Каким бы ни был усталым, переполненным прежними событиями, Башлыков несколько минут не находил места от волнения. Встал, закурил, затянулся, аж зашелся кашлем. Нетерпеливо, раздраженно заходил по комнате. «Родственник товарищ Шепель!» Товарищ Шепель! Пан Шепель! Хозяин некогда большой аптеки. И модного парфюмерного магазина! Нэпман, торгаш, известный всему городу!
Всего, кажется, можно было ожидать от этого балбеса, от Бориса. А такого не ждал. Додуматься не додумался б! «Родственник товарища Шепеля! Товарищ Шепель!» Секретарь райкома – родственник Шепеля, нэпмана, пройдохи!
С ума он спятил, что ли, дурак этот? Додумался – из тысяч девчат, хороших, дочерей рабочих, выбрать такую спутницу! Как нарочно! Да и нарочно, если б хотел, не додумался бы! Если б раньше, года два-три!.. Понять еще как-то можно было бы! А теперь, теперь!.. Понять можно, он видел Лизу Шепель, знал эту красотку. Но делать такую глупость в теперешнее время, когда идет такое наступление! Поставить себя и его, брата, в такое положение!
Он подумал, как отзовутся на все это друзья там, в Гомеле. Загодя представил, что чуть не каждый будет обвинять его, Башлыкова. Не воспитал как следует. Своего младшего брата не смог воспитать! Руководитель!.. Будут обвинять – и справедливо! Не воспитал! Не смог!
Пришло в голову: теперь каждый раз, рассказывая о себе, он должен будет сообщать об этом. Объяснять в анкетах, в автобиографиях. Вписывать в свою жизнь! Которую он хотел прожить чисто! И был чистым до сих пор!..

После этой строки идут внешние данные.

/-! ### The reader (R337) -/

theorem State.endDetection_pairKept (s : State) (code : Nat) : s.pairKept (s.endDetection code) := by
  have hvote : s.pairKept (({ s with nfc := { s.nfc with detection := none, armed := false, below := none } } : State).withdrawVote 0 12) :=
    (s.pairKept_refl.withNfc _).trans (State.withdrawVote_pairKept _ 0 12)
  generalize hs1 : ({ s with nfc := { s.nfc with detection := none, armed := false, below := none } } : State).withdrawVote 0 12 = s1 at hvote
  have hwhy : s.pairKept (if code ≠ 0 then s1.reason .nfc code else s1) := by
    split
    · exact hvote.trans (State.reason_pairKept _ (by decide) _)
    · exact hvote
  have hmax : ∀ t, s.pairKept t → s.pairKept (if code = 0x0D07 then t.event F.NFC_EVT_CARD_MAX else t) := fun t ht => by
    split
    · exact ht.put (by decide) _
    · exact ht
  unfold State.endDetection
  split
  · exact s.pairKept_refl
  · dsimp only
    rw [hs1]
    split
    · exact hmax _ hwhy
    · refine (hmax _ hwhy).trans ?_
      exact (State.pairKept_refl _).withTok _ |>.trans (State.concludeRequest_pairKept _ _ _)

theorem State.selectCard_pairKept (s : State) (d : Detection) : s.pairKept (s.selectCard d) := by
  have hfresh : s.pairKept (if d.learn then s else s.fresh 16) := by
    split
    · exact s.pairKept_refl
    · exact s.generated_pairKept 16 false
  unfold State.selectCard
  split
  · exact (s.pairKept_refl.withNfc _).trans (State.endDetection_pairKept _ _)
  · exact (hfresh.withNfc _).withTok _

theorem State.readerRestart_pairKept (s : State) : s.pairKept s.readerRestart := by
  unfold State.readerRestart
  split
  · exact s.pairKept_refl
  · split
    · exact s.pairKept_refl
    · exact s.selectCard_pairKept _

/-! ### Packets for the active pair (R20) -/

theorem State.switches_pairKept (s : State) (op : Nat) : s.pairKept (s.switches op) := by
  unfold State.switches
  split_ifs
  · exact ((s.pairKept_refl.put (by decide) _).put (by decide) _).put (by decide) _
  · exact s.pairKept_refl.put (by decide) _
  · exact ((s.pairKept_refl.put (by decide) _).put (by decide) _).put (by decide) _
  · exact s.pairKept_refl

theorem State.channelsTake_pairKept (s : State) (w : Nat) : s.pairKept (s.channelsTake w) := by
  unfold State.channelsTake
  split
  · exact (s.switches_pairKept _).withRel _
  · exact s.pairKept_refl

theorem State.closeTx_pairKept (s : State) (tag src : Nat) : s.pairKept (s.closeTx tag src) := by
  unfold State.closeTx
  split
  · exact s.pairKept_refl
  · exact ((s.pairKept_refl.withNet _).trans (State.settle_pairKept _ _)).trans (State.settle_pairKept _ _)

theorem State.portAnswer_pairKept (s : State) (d : Nat) (p : Packet) (op : Nat) (data : List (BitVec 64)) :
    s.pairKept (s.portAnswer d p op data) := by
  unfold State.portAnswer State.launch
  exact s.pairKept_refl.withNet _

theorem State.sramWrite_pairKept (s : State) (i word : Nat) (ws : List (BitVec 64)) : s.pairKept (s.sramWrite i word ws) :=
  s.pairKept_refl.withNet _

theorem State.acceptPacket_pairKept (s : State) (p : Packet) : s.pairKept (s.acceptPacket p) := by
  have hrefused : ∀ code, s.pairKept { s with net := { s.net with lastError := code } } := fun _ => s.pairKept_refl.withNet _
  unfold State.acceptPacket
  dsimp only
  generalize (if isAnswer (pktField p 43 40) then 0 else s.packetRefusal p) = code
  split
  · exact s.pairKept_refl
  · split
    · split
      · exact (hrefused _).trans (State.portAnswer_pairKept _ _ _ _ _)
      · exact hrefused _
    · generalize hs1 : ({ s with net := _ } : State) = s1
      have htaken : s.pairKept s1 := by
        rw [← hs1]
        exact s.pairKept_refl.withNet _
      split
      · exact htaken.trans (State.closeTx_pairKept _ _ _)
      · split
        · exact (htaken.trans (State.channelsTake_pairKept _ _)).trans (State.portAnswer_pairKept _ _ _ _ _)
        · split
          · exact htaken.trans (State.portAnswer_pairKept _ _ _ _ _)
          · split
            · exact (htaken.trans (State.sramWrite_pairKept _ _ _ _)).trans (State.portAnswer_pairKept _ _ _ _ _)
            · exact htaken

theorem State.deliver15_pairKept (s : State) : s.pairKept s.deliver15 :=
  State.pairKept.foldl State.acceptPacket_pairKept (s.pairKept_refl.withNet _)

/-- The work that a promoted pair takes up leaves the pairs. -/
theorem State.resumeWork_pairKept (s : State) : s.pairKept s.resumeWork := by
  have htaken : s.pairKept { s with
      net := { s.net with records := [], commitNo := s.net.appliedNo, cmdAt := s.net.cmdApplied }
      rel := { s.rel with cmdNo := s.net.cmdApplied } } := s.pairKept_refl
  unfold State.resumeWork
  dsimp only
  generalize ({ s with net := _, rel := _ } : State) = s1 at *
  have hlearn := htaken.trans s1.learnAgain_pairKept
  generalize s1.learnAgain = s2 at *
  have hpair : s.pairKept (if s2.pairsNow then s2.requeue else s2).dropPairing := by
    split
    · exact (hlearn.trans s2.requeue_pairKept).trans (State.dropPairing_pairKept _)
    · exact hlearn.trans s2.dropPairing_pairKept
  generalize (if s2.pairsNow then s2.requeue else s2).dropPairing = s3 at *
  split
  · exact State.pairKept.trans (t := { s3 with rf := { s3.rf with takeover := true } }) hpair (State.readerRestart_pairKept _)
  · exact (hpair.trans (State.pairKept_of_sessionWork (s3.sessionWork_restartRequests _))).trans (State.readerRestart_pairKept _)

/-! ## A promotion (R28) -/

theorem State.pairKept.get {s t : State} (h : s.pairKept t) {f : Field} (hf : f.off ∈ pairRegs) : t.get f = s.get f := by
  obtain ⟨hregs, -⟩ := h
  rw [State.get, hregs _ hf, State.get]

theorem State.pairKept.fuses_eq {s t : State} (h : s.pairKept t) : t.fuses = s.fuses := by
  obtain ⟨-, hfuses, -⟩ := h
  exact hfuses

theorem State.pairKept.update_eq {s t : State} (h : s.pairKept t) : t.update = s.update := by
  obtain ⟨-, -, hupd⟩ := h
  exact hupd

/-- A takeover as the registers show it: pair `a` is out of service, the pairs stand without redundancy. -/
def State.showTakeover (s : State) (a mt : Nat) : State :=
  let s1 := (s.put (pairField a) 2).putFlag F.PWR_PAIR_STANDBY_READY false
  let s2 := ((s1.bump F.PWR_PAIR_TAKEOVERS).setReg R.PWR_TAKEOVER_MT (mt % 2 ^ 32)).event F.PWR_EVT_TAKEOVER
  ((s2.reason .pwr 0x030B).redLoss 0).reason .pwr 0x030E

/-- The pair that gave the service up comes under test; nothing loads and nothing waits for a promotion. -/
def State.underTest (s : State) (test : Option Bool) : State :=
  { s with net := { s.net with testing := test, loading := none, promoteWait := false, spareOk := false } }

theorem State.underTest_get (s : State) (test : Option Bool) (f : Field) : (s.underTest test).get f = s.get f := rfl

theorem State.underTest_fuses (s : State) (test : Option Bool) : (s.underTest test).fuses = s.fuses := rfl

theorem State.underTest_update (s : State) (test : Option Bool) : (s.underTest test).update = s.update := rfl

/-- The state in which the roles of the pairs have changed, before the promoted pair resumes the work. -/
def State.takenOver (s : State) : State :=
  (s.swapRoles.showTakeover s.activePair s.mt).underTest (if s.islandFailed (1 + s.activePair) then none else some (s.activePair == 1))

/-- A promotion is the change of the roles, the work resumed, and a revert where the running image is on trial. -/
theorem State.promote_eq (s : State) {u : State} (hu : u = (levelChange (2 - s.activePair) 3 true s.takenOver.resumeWork).deliver15) :
    s.promote = if u.update.state = .trial then u.doRevert 0x0E14 else u := by
  rw [hu]
  rfl

/-- The roles that a promotion from pair A gives. -/
theorem State.swapRoles_pairKept {s : State} (hact : s.activePair = 0) :
    (((s.put F.PWR_PAIR_ACTIVE 1).put F.SYS_STAT_ACTIVE_PAIR 1).put F.PWR_PAIR_B_STATE 0).pairKept s.swapRoles := by
  unfold State.swapRoles
  dsimp only
  rw [hact]
  exact (State.swapPairVotes_pairKept _).trans (State.symTakeover_pairKept _ _)

theorem State.get_redLoss_apart (s : State) {f : Field} (hred : f.off ≠ R.PWR_RED_STAT) (hf : f.hi < 32) (hapart : f.hi < 11 ∨ 11 < f.lo)
    (g : Nat) : (s.redLoss g).get f = s.get f := by
  rw [State.redLoss, State.event, State.get_put_apart _ _ _ _ (by decide) hf (.inr hapart), State.get_setReg_other _ hred]

theorem State.showTakeover_shown (s : State) (mt : Nat) : (s.showTakeover 0 mt).get F.PWR_PAIR_ACTIVE = s.get F.PWR_PAIR_ACTIVE
    ∧ (s.showTakeover 0 mt).get F.PWR_EVT_TAKEOVER = 1 ∧ (s.showTakeover 0 mt).get F.PWR_PAIR_A_STATE = 2
    ∧ (s.showTakeover 0 mt).get F.PWR_PAIR_STANDBY_READY = 0 := by
  have hpair : pairField 0 = F.PWR_PAIR_A_STATE := rfl
  refine ⟨?_, ?_, ?_, ?_⟩
  all_goals
    simp (disch := decide) only [State.showTakeover, hpair, State.reason, State.event, State.bump, State.bumpBy, State.putFlag, State.get_put_apart,
      State.get_put_same, State.get_setReg_other, State.get_redLoss_other,
      State.get_redLoss_apart, reasonField, bit, Bool.false_eq_true, if_false, Nat.reduceAdd,
      Nat.reduceSub, Nat.reducePow, Nat.reduceMod]

theorem State.showTakeover_rest (s : State) (a mt : Nat) :
    (s.showTakeover a mt).fuses = s.fuses ∧ (s.showTakeover a mt).update = s.update := by
  simp only [State.showTakeover, State.reason_fuses, State.redLoss_fuses, State.event_fuses, State.setReg_fuses, State.bump_fuses,
    State.putFlag_fuses, State.put_fuses, State.reason_update, State.redLoss_update, State.event_update, State.setReg_update, State.bump_update,
    State.putFlag_update, State.put_update, and_self]

theorem State.takenOver_shown {s : State} (hact : s.activePair = 0) :
    s.takenOver.get F.PWR_PAIR_ACTIVE = 1 ∧ s.takenOver.get F.PWR_EVT_TAKEOVER = 1 ∧ s.takenOver.get F.PWR_PAIR_A_STATE = 2
      ∧ s.takenOver.get F.PWR_PAIR_STANDBY_READY = 0 ∧ s.takenOver.fuses = s.fuses ∧ s.takenOver.update = s.update := by
  have hroles := State.swapRoles_pairKept hact
  obtain ⟨hactive, hevent, ha, hready⟩ := s.swapRoles.showTakeover_shown s.mt
  have hnew : s.swapRoles.get F.PWR_PAIR_ACTIVE = 1 := by
    rw [hroles.get (by decide), State.get_put_apart _ _ _ _ (by decide) (by decide) (by decide),
      State.get_put_apart _ _ _ _ (by decide) (by decide) (by decide), State.get_put_same _ _ _ (by decide) (by decide)]
    rfl
  have hfuses : s.swapRoles.fuses = s.fuses :=
    hroles.fuses_eq.trans ((State.put_fuses _ _ _).trans ((State.put_fuses _ _ _).trans (State.put_fuses _ _ _)))
  have hupd : s.swapRoles.update = s.update :=
    hroles.update_eq.trans ((State.put_update _ _ _).trans ((State.put_update _ _ _).trans (State.put_update _ _ _)))
  obtain ⟨hfuses', hupd'⟩ := s.swapRoles.showTakeover_rest 0 s.mt
  rw [State.takenOver, hact]
  exact ⟨(State.underTest_get _ _ _).trans (hactive.trans hnew), (State.underTest_get _ _ _).trans hevent, (State.underTest_get _ _ _).trans ha,
    (State.underTest_get _ _ _).trans hready, (State.underTest_fuses _ _).trans (hfuses'.trans hfuses),
    (State.underTest_update _ _).trans (hupd'.trans hupd)⟩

Все так спуталось, что его вдруг взяло отчаяние. Черт знает что за ночь! Злобные лица на собрании. Полный провал в Глинищах. Боль от вести про Лену. И, наконец, это: родственник пана Шепеля! Все вместе сошлось отовсюду!
Не было уже сил ни думать, ни терпеть это. Он вдруг перестал мерить шагами кабинет, бросил окурок. Ткнул в чернильницу. Решительно оборвал себя: хватит на сегодня!
Достал из шкафа подшивку газеты, свернул, положил под голову. Снял с вешалки пальто, шапку, подошел к столу. Прикрутил фитиль, дунул в лампу.